Repeat the lines below exactly as written, please, from the line with "and update. -/" to the line with "R134, R135). -/", both lines included, and no others.
◆ ◆ ◆ ◆
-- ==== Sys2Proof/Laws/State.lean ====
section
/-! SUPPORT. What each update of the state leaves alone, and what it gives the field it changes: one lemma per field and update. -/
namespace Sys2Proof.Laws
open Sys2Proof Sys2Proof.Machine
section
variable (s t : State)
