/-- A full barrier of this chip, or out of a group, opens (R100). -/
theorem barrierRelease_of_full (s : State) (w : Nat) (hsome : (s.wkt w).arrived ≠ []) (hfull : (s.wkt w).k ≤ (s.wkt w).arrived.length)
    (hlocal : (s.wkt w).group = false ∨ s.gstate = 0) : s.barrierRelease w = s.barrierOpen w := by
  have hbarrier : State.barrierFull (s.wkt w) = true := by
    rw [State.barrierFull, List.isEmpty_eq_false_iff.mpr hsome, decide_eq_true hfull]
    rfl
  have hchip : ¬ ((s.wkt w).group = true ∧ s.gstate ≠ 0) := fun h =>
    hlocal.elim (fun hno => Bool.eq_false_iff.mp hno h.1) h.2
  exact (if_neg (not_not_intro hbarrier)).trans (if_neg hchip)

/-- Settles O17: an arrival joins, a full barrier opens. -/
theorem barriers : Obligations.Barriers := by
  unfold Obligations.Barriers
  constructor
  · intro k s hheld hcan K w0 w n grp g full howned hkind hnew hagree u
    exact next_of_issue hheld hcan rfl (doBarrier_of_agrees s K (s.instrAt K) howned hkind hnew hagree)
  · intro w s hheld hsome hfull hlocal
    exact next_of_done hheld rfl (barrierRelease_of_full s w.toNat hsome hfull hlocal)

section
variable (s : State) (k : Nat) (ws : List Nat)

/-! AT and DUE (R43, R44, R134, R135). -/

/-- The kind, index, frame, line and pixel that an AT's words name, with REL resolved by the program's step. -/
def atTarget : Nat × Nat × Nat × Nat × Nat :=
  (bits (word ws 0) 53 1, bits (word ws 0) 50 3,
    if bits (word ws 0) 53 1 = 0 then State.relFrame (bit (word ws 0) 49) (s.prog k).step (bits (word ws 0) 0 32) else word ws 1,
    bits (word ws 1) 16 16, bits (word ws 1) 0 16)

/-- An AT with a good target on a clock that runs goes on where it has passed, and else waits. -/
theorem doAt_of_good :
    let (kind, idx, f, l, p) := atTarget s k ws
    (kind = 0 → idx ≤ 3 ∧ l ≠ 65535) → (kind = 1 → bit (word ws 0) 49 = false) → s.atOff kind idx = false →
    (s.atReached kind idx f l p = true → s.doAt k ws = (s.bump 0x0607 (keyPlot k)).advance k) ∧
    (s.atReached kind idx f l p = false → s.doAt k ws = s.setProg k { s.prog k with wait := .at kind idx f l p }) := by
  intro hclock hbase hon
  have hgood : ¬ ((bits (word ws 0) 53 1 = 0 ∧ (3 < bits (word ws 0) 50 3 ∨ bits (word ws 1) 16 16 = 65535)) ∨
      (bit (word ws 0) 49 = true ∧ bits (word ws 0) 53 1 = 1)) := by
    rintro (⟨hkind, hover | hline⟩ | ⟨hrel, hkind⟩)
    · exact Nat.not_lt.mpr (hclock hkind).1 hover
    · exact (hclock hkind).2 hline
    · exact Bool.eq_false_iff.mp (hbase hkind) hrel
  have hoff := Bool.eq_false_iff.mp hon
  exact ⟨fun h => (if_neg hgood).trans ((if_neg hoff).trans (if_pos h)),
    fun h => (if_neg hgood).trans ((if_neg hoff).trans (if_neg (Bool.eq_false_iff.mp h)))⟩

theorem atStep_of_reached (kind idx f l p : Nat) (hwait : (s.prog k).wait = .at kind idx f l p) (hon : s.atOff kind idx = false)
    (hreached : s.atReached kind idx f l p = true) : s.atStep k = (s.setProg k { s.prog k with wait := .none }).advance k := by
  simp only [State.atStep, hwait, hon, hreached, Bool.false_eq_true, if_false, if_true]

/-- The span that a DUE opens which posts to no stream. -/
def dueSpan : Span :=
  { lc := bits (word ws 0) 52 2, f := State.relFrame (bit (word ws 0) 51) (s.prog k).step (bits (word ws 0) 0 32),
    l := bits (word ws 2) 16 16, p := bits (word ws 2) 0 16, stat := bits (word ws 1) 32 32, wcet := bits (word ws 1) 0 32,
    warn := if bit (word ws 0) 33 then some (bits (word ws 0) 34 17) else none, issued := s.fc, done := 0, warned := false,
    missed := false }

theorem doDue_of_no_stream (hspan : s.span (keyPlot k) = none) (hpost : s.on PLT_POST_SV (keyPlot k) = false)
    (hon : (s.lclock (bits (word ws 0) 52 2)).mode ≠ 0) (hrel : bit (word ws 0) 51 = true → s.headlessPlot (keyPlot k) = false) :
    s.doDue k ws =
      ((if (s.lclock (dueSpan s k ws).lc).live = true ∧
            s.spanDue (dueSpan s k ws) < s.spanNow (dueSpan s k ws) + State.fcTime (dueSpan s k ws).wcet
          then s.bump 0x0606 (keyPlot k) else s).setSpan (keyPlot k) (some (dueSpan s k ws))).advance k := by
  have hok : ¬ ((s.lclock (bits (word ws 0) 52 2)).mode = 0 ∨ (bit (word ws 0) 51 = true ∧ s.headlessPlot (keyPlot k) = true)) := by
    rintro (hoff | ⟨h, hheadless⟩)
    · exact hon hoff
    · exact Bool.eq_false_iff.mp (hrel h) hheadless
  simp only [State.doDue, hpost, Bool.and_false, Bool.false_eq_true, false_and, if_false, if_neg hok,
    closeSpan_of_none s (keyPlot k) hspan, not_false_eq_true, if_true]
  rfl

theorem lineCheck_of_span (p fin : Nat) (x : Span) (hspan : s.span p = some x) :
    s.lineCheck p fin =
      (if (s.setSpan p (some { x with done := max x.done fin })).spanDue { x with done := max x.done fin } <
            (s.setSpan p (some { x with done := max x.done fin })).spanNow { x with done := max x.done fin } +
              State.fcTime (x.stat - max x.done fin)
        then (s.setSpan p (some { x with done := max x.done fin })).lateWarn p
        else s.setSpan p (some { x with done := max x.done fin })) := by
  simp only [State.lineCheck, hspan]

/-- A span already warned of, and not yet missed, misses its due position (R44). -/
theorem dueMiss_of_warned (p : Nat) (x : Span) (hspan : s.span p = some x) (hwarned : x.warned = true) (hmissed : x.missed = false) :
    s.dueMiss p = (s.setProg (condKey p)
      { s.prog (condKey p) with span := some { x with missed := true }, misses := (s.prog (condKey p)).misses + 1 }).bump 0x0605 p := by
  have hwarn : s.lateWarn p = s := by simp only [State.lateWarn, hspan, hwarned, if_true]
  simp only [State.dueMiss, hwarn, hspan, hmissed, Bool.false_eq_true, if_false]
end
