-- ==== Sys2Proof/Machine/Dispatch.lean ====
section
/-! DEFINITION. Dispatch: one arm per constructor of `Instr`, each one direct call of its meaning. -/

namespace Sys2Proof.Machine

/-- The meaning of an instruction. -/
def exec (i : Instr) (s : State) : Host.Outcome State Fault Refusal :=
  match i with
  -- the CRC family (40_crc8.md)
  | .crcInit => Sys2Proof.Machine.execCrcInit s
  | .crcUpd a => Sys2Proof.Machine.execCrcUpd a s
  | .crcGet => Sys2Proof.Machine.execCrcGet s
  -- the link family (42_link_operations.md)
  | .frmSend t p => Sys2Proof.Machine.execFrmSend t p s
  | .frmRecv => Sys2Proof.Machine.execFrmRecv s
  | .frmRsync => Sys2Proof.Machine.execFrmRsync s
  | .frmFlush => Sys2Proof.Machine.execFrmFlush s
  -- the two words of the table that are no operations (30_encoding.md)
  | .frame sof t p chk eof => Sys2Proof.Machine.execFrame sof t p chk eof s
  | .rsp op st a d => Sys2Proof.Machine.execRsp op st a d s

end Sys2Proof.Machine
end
◆ ◆ ◆ ◆
_Finished task:_
/-! SUPPORT. What each update of the state leaves alone, and what it gives the field it changes: one lemma per field and update. -/
namespace Sys2Proof.Laws
open Sys2Proof Sys2Proof.Machine
section
variable (s t : State)
/-- A full barrier of this chip, or out of a group, opens (R100). -/
theorem barrierRelease_of_full (s : State) (w : Nat) (hsome : (s.wkt w).arrived ≠ []) (hfull : (s.wkt w).k ≤ (s.wkt w).arrived.length)
    (hlocal : (s.wkt w).group = false ∨ s.gstate = 0) : s.barrierRelease w = s.barrierOpen w := by
  have hbarrier : State.barrierFull (s.wkt w) = true := by
    rw [State.barrierFull, List.isEmpty_eq_false_iff.mpr hsome, decide_eq_true hfull]
    rfl
  have hchip : ¬ ((s.wkt w).group = true ∧ s.gstate ≠ 0) := fun h =>
    hlocal.elim (fun hno => Bool.eq_false_iff.mp hno h.1) h.2
  exact (if_neg (not_not_intro hbarrier)).trans (if_neg hchip)

/-- Settles O17: an arrival joins, a full barrier opens. -/
theorem barriers : Obligations.Barriers := by
  unfold Obligations.Barriers
  constructor
  · intro k s hheld hcan K w0 w n grp g full howned hkind hnew hagree u
    exact next_of_issue hheld hcan rfl (doBarrier_of_agrees s K (s.instrAt K) howned hkind hnew hagree)
  · intro w s hheld hsome hfull hlocal
    exact next_of_done hheld rfl (barrierRelease_of_full s w.toNat hsome hfull hlocal)

section
variable (s : State) (k : Nat) (ws : List Nat)

/-! AT and DUE (R43, R44, R134, R135). -/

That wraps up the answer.